Collected data
● ● ●

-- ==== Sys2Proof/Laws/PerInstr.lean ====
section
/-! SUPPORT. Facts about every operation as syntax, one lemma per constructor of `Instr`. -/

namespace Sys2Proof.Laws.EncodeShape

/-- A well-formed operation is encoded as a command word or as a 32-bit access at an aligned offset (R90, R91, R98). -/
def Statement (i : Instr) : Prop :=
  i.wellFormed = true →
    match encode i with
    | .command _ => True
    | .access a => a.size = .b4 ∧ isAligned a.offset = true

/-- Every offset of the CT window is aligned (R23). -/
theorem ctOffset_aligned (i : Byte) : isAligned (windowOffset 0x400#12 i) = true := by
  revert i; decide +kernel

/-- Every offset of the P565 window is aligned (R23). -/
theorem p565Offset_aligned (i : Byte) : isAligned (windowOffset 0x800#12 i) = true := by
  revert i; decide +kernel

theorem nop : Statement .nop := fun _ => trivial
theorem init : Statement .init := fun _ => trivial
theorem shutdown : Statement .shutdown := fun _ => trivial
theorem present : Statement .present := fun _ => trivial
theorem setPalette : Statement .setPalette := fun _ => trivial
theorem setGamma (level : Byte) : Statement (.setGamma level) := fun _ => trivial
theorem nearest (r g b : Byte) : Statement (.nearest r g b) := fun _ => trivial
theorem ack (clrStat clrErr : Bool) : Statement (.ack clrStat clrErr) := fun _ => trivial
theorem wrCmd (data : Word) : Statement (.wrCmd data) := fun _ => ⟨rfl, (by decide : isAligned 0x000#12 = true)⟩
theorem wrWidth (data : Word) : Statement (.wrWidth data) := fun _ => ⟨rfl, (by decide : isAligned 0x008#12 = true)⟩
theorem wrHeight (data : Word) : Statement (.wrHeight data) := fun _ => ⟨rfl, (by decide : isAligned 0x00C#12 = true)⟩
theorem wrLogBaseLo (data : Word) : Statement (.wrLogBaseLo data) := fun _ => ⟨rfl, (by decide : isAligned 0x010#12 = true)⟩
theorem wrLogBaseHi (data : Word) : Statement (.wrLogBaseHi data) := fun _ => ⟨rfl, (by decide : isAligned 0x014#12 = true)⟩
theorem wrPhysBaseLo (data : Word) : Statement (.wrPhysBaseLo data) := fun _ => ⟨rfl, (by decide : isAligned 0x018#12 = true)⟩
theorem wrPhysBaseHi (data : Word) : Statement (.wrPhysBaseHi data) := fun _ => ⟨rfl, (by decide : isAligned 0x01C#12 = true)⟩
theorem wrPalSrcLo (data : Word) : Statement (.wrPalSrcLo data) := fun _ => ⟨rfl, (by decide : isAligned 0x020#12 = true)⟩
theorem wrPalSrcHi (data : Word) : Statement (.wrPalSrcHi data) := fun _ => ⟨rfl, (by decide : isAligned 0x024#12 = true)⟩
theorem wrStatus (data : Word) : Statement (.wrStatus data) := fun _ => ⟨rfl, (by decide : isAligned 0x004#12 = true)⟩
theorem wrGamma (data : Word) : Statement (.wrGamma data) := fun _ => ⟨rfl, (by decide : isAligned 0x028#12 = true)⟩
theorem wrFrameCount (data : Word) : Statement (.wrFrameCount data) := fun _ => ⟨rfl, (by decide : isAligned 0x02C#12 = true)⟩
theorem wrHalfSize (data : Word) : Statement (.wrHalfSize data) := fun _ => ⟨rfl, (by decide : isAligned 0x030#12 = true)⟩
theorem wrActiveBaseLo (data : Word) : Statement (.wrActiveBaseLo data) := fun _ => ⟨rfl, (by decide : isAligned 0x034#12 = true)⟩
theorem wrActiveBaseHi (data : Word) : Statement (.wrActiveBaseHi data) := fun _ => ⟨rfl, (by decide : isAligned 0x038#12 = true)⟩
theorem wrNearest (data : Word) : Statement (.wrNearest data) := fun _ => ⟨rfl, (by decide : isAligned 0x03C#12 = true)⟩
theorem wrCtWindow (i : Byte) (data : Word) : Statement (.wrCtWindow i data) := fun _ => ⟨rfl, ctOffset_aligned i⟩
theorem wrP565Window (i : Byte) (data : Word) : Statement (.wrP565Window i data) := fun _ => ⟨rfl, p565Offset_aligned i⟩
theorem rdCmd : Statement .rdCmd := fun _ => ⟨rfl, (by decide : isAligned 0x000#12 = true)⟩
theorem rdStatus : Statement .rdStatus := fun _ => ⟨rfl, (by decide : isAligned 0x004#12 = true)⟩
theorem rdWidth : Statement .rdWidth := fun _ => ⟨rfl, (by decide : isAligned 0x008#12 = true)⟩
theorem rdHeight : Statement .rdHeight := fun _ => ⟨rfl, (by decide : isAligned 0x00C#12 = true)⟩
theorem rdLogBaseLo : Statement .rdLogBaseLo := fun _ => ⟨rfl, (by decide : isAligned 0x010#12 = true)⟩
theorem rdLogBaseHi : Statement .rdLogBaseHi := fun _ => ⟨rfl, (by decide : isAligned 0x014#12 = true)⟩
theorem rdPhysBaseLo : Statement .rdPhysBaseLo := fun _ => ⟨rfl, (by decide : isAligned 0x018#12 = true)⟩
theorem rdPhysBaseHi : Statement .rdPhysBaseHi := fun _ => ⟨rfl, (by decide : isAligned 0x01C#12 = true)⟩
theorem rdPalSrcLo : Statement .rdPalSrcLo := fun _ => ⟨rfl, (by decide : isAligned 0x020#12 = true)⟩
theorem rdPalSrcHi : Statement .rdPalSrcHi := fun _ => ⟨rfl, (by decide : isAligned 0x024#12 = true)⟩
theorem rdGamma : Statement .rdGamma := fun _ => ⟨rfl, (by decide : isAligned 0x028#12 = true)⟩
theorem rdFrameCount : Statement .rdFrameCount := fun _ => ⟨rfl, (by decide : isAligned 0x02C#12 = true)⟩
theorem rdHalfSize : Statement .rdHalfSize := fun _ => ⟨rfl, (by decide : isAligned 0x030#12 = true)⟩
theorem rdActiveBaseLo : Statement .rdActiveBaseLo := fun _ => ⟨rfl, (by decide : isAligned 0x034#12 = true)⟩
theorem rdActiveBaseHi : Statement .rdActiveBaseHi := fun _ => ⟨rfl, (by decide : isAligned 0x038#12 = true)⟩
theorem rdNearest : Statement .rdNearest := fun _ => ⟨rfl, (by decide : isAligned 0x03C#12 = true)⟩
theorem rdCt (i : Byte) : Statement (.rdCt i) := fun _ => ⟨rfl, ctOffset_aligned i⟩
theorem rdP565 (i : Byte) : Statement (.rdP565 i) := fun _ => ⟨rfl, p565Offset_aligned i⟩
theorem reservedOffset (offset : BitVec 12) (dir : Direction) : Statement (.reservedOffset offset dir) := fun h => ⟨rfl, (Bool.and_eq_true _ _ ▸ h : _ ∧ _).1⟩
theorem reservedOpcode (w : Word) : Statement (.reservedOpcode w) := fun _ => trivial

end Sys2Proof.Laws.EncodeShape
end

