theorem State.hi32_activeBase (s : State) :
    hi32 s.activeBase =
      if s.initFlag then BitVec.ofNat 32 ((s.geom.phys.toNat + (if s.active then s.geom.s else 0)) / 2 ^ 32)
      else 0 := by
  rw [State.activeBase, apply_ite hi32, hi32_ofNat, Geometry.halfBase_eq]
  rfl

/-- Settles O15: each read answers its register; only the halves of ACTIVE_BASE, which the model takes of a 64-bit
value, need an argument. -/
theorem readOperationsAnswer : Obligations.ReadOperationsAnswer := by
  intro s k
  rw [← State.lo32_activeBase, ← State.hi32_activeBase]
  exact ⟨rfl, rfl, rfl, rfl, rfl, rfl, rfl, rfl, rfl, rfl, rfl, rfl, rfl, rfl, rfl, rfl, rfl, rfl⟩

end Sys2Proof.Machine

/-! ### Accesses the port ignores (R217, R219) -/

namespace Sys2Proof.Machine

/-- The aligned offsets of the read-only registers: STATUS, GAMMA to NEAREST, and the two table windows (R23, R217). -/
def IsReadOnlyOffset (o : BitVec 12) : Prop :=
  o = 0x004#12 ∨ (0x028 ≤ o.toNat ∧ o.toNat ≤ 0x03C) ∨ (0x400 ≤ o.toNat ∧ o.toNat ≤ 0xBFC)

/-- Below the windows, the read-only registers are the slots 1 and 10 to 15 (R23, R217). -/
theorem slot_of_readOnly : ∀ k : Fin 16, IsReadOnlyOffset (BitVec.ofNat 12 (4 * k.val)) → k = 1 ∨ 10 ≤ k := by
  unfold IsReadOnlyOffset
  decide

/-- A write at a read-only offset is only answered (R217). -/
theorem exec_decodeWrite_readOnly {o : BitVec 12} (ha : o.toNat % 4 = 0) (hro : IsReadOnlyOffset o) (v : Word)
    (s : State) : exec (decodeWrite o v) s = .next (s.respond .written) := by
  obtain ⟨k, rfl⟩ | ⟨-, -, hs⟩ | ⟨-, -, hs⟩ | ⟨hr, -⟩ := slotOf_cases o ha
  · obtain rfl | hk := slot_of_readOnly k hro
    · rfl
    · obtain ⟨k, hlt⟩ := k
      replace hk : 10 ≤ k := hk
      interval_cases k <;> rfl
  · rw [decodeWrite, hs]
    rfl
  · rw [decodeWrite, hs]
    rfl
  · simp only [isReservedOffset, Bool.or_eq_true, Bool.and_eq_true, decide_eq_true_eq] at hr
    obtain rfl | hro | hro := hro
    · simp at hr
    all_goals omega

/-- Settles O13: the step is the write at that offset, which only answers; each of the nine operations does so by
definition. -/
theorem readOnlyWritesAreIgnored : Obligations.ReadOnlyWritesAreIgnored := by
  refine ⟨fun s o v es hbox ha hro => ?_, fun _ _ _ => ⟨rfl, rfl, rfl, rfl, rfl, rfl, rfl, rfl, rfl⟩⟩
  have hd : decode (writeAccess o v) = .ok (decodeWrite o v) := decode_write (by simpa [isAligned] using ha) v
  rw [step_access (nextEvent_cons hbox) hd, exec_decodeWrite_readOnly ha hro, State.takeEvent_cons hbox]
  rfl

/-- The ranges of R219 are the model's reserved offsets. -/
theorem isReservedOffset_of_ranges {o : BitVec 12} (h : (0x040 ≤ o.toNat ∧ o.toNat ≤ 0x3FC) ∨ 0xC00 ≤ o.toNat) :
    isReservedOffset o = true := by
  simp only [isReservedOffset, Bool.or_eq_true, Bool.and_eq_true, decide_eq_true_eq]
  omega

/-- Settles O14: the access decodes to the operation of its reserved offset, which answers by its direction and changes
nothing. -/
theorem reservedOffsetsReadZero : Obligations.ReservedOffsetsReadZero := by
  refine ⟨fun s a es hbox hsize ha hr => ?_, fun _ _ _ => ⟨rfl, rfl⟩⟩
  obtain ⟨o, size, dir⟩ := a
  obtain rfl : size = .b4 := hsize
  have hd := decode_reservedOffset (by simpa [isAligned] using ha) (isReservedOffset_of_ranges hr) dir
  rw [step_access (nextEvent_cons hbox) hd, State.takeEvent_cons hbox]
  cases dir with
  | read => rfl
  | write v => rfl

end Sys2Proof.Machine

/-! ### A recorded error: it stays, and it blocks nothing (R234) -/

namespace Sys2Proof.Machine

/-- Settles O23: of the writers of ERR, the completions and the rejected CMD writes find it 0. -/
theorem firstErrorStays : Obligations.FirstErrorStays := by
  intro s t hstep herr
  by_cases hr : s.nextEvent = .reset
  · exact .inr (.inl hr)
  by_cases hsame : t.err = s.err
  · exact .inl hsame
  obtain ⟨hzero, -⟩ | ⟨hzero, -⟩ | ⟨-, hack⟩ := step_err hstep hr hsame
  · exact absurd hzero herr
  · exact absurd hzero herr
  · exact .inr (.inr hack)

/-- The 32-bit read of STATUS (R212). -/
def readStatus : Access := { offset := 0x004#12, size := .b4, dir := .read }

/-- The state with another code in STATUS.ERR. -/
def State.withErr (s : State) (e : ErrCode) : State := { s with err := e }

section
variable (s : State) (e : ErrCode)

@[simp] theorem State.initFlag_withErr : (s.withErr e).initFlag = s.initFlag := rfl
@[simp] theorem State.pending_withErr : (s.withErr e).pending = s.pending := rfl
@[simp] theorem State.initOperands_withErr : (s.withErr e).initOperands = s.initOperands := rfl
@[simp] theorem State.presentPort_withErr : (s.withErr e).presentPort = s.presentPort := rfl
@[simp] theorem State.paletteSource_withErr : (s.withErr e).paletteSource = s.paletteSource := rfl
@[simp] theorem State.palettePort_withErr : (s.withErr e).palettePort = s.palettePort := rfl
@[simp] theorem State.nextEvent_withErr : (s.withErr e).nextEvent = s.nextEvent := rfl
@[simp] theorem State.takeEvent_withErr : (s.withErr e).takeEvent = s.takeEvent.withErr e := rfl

● ● ●

▶ _Your objective_: Nothing but a number is wanted: report how many lines in the entries above contain the string "registers".

▶ _Exercise result_: 2